- [Exercise brief]:
Report every line below that carries the word "Machine".

- [Extracted data]:
BEGIN

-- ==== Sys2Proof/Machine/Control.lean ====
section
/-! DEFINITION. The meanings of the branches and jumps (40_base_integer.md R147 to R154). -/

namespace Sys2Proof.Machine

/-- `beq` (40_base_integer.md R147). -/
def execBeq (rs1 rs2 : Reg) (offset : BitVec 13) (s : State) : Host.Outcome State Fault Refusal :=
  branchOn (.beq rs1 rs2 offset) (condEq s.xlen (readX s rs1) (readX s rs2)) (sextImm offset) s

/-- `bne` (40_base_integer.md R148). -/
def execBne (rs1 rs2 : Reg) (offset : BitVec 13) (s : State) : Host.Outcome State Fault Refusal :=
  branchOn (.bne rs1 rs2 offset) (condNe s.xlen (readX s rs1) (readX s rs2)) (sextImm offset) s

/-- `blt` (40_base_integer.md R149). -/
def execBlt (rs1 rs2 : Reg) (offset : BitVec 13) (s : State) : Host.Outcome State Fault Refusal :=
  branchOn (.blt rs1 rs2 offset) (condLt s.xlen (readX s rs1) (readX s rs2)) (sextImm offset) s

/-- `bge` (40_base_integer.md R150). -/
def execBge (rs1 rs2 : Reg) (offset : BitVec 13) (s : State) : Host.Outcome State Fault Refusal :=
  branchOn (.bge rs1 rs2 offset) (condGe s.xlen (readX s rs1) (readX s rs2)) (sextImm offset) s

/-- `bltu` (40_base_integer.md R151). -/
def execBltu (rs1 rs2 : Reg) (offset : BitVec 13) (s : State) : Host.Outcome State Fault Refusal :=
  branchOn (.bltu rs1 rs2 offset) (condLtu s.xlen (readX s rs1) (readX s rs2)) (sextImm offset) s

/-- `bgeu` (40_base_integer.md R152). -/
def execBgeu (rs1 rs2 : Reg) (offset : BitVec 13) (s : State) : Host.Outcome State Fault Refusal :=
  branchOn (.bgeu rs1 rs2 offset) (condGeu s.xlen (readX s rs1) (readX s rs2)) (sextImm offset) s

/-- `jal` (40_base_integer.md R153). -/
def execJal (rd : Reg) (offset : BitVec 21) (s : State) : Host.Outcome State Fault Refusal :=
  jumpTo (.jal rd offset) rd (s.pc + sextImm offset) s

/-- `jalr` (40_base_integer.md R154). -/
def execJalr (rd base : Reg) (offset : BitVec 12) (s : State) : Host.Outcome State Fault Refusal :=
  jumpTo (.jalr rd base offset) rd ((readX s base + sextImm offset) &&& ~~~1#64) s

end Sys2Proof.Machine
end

END
BEGIN

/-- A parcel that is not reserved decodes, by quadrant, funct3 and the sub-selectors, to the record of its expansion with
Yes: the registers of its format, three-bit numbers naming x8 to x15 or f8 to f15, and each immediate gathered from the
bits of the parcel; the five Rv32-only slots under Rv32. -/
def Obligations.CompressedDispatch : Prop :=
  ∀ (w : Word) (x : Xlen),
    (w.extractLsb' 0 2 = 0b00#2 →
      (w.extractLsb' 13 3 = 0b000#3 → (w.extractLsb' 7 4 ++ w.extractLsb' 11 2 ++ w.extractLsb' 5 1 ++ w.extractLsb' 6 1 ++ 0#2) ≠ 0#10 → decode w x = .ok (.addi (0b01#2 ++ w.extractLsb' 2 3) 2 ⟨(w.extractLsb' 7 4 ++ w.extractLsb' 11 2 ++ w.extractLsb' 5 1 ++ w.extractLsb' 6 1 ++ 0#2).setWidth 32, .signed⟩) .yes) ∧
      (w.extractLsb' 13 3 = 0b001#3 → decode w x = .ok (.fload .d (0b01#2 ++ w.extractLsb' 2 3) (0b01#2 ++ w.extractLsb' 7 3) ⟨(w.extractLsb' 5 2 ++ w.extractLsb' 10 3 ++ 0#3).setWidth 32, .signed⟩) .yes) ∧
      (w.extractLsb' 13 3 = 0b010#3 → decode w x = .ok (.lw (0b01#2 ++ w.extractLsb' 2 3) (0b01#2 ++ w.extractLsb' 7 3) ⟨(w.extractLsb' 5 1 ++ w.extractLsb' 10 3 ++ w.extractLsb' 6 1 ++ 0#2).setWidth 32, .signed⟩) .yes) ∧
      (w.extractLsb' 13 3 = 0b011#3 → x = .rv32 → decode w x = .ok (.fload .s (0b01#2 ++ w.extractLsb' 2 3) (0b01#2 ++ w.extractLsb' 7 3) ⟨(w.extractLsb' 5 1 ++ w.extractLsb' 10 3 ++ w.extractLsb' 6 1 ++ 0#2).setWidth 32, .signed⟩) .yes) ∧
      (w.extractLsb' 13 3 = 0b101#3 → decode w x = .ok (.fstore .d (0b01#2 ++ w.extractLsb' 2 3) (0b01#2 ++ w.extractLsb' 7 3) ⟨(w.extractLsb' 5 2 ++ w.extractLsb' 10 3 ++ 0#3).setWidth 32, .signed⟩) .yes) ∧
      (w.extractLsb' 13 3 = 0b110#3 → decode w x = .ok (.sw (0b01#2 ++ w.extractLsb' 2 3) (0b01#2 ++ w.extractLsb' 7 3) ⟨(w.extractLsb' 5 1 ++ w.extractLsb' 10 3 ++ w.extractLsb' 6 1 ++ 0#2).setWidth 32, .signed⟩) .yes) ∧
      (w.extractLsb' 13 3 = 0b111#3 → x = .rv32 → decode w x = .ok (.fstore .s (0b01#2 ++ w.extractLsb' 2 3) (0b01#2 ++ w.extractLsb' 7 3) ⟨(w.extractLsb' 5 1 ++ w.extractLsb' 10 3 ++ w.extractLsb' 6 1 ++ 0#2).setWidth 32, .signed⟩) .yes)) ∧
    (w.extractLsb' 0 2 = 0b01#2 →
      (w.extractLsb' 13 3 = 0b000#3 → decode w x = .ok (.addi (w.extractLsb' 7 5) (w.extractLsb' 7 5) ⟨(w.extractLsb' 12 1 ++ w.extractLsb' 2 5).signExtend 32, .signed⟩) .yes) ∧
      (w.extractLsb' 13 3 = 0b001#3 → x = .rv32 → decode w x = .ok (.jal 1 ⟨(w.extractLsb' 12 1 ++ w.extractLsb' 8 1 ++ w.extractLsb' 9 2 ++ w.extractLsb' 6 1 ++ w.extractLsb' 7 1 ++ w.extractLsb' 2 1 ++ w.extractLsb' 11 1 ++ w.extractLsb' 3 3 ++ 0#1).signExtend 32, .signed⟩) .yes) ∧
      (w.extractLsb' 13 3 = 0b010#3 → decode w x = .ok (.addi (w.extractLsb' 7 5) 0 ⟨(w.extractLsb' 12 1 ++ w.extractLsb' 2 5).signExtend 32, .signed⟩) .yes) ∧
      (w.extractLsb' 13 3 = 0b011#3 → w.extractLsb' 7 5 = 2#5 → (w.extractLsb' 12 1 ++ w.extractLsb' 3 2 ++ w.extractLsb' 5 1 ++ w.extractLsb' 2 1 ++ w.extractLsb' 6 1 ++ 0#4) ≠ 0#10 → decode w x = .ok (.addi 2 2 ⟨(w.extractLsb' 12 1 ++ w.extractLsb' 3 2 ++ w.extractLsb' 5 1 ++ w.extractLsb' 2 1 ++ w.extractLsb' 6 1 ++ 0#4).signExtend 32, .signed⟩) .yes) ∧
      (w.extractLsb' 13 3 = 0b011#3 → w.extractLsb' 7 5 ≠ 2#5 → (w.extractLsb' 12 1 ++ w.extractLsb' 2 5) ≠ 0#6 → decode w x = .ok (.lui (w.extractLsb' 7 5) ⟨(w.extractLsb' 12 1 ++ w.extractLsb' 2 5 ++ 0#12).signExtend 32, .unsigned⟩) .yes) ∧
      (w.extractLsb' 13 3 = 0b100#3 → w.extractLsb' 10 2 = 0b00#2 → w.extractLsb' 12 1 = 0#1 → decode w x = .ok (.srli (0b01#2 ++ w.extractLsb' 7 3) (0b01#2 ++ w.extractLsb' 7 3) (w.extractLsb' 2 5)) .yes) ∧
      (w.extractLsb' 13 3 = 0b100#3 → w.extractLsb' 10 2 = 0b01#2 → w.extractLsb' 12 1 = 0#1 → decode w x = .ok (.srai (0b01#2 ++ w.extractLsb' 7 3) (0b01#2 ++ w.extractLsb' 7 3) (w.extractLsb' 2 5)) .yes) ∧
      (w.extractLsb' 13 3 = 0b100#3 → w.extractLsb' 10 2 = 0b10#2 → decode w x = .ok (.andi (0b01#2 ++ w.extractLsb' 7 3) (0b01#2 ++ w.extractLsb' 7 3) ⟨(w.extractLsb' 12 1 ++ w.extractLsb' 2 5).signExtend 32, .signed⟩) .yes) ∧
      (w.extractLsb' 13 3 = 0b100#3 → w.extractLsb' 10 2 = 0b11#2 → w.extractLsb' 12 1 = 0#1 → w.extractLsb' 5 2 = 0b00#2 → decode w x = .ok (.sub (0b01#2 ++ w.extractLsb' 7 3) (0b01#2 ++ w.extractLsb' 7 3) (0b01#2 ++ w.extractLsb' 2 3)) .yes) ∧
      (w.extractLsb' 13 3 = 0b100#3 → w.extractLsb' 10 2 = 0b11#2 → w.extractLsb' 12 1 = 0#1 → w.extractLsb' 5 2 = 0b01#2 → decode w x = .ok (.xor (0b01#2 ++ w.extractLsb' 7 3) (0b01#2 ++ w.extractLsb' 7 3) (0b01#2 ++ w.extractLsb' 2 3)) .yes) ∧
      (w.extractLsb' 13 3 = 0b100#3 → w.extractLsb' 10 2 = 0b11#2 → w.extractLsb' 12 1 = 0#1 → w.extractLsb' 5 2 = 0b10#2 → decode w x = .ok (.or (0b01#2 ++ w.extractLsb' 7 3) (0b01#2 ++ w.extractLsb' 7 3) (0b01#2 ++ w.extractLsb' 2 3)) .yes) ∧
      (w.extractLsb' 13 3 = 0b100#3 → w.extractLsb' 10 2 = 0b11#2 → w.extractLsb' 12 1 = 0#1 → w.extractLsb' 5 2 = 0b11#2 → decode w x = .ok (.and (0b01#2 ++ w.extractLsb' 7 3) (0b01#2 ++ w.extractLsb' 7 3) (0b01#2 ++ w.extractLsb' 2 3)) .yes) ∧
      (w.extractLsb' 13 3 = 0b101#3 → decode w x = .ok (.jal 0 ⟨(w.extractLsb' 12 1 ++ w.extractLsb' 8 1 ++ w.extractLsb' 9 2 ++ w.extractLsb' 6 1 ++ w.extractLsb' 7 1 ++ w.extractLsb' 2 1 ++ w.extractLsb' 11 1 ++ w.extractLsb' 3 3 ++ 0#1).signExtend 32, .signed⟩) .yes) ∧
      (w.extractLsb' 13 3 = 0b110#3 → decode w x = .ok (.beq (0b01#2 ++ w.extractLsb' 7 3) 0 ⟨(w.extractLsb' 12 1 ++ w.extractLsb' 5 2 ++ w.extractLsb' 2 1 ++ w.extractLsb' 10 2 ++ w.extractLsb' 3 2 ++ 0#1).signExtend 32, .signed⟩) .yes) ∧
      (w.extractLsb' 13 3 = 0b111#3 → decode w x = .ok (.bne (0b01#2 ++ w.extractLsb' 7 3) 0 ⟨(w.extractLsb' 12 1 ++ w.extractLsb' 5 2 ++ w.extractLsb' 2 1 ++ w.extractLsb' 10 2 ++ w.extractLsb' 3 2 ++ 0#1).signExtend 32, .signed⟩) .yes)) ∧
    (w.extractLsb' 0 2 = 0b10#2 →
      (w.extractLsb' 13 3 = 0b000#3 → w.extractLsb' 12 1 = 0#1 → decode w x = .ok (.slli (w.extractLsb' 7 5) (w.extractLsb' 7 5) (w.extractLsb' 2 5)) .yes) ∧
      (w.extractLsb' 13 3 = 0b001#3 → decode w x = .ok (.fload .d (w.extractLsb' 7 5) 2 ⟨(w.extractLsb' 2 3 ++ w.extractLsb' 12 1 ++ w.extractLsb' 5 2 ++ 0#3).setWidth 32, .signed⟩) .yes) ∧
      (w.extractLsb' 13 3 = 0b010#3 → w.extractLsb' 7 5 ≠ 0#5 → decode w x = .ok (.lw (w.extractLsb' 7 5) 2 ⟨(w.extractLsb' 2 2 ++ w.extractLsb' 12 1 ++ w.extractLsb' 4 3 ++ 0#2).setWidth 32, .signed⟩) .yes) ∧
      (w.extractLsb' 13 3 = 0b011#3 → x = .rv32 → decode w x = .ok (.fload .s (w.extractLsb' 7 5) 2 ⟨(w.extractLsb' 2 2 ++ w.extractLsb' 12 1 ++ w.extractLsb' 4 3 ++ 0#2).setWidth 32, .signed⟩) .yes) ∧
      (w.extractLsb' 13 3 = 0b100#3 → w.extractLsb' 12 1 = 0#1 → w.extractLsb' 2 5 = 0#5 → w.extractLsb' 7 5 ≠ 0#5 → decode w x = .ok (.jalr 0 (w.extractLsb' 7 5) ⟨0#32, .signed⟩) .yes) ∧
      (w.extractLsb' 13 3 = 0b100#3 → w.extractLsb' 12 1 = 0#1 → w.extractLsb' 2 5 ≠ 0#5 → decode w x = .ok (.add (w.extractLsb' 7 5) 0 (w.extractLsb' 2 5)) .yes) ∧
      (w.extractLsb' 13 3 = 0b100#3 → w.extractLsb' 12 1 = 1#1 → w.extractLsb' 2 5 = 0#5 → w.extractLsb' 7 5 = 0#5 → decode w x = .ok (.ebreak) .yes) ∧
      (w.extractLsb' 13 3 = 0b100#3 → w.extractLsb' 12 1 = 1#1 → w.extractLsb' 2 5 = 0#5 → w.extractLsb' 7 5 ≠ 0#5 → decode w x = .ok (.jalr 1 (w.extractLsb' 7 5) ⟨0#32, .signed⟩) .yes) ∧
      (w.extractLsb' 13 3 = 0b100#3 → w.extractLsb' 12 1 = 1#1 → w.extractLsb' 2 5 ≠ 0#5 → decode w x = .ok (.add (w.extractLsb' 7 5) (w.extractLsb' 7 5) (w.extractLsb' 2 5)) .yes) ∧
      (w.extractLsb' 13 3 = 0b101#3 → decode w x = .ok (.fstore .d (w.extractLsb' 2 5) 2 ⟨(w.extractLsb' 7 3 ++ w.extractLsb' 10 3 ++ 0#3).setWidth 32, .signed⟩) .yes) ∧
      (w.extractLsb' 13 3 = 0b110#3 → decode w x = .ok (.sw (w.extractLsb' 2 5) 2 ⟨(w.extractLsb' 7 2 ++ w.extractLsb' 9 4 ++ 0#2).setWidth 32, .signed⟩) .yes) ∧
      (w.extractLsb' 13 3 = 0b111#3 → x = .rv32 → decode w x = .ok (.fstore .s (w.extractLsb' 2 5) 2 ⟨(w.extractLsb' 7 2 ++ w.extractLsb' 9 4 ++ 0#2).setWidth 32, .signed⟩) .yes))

END

- [Solution]:
-- ==== Sys2Proof/Machine/Control.lean ====
namespace Sys2Proof.Machine
end Sys2Proof.Machine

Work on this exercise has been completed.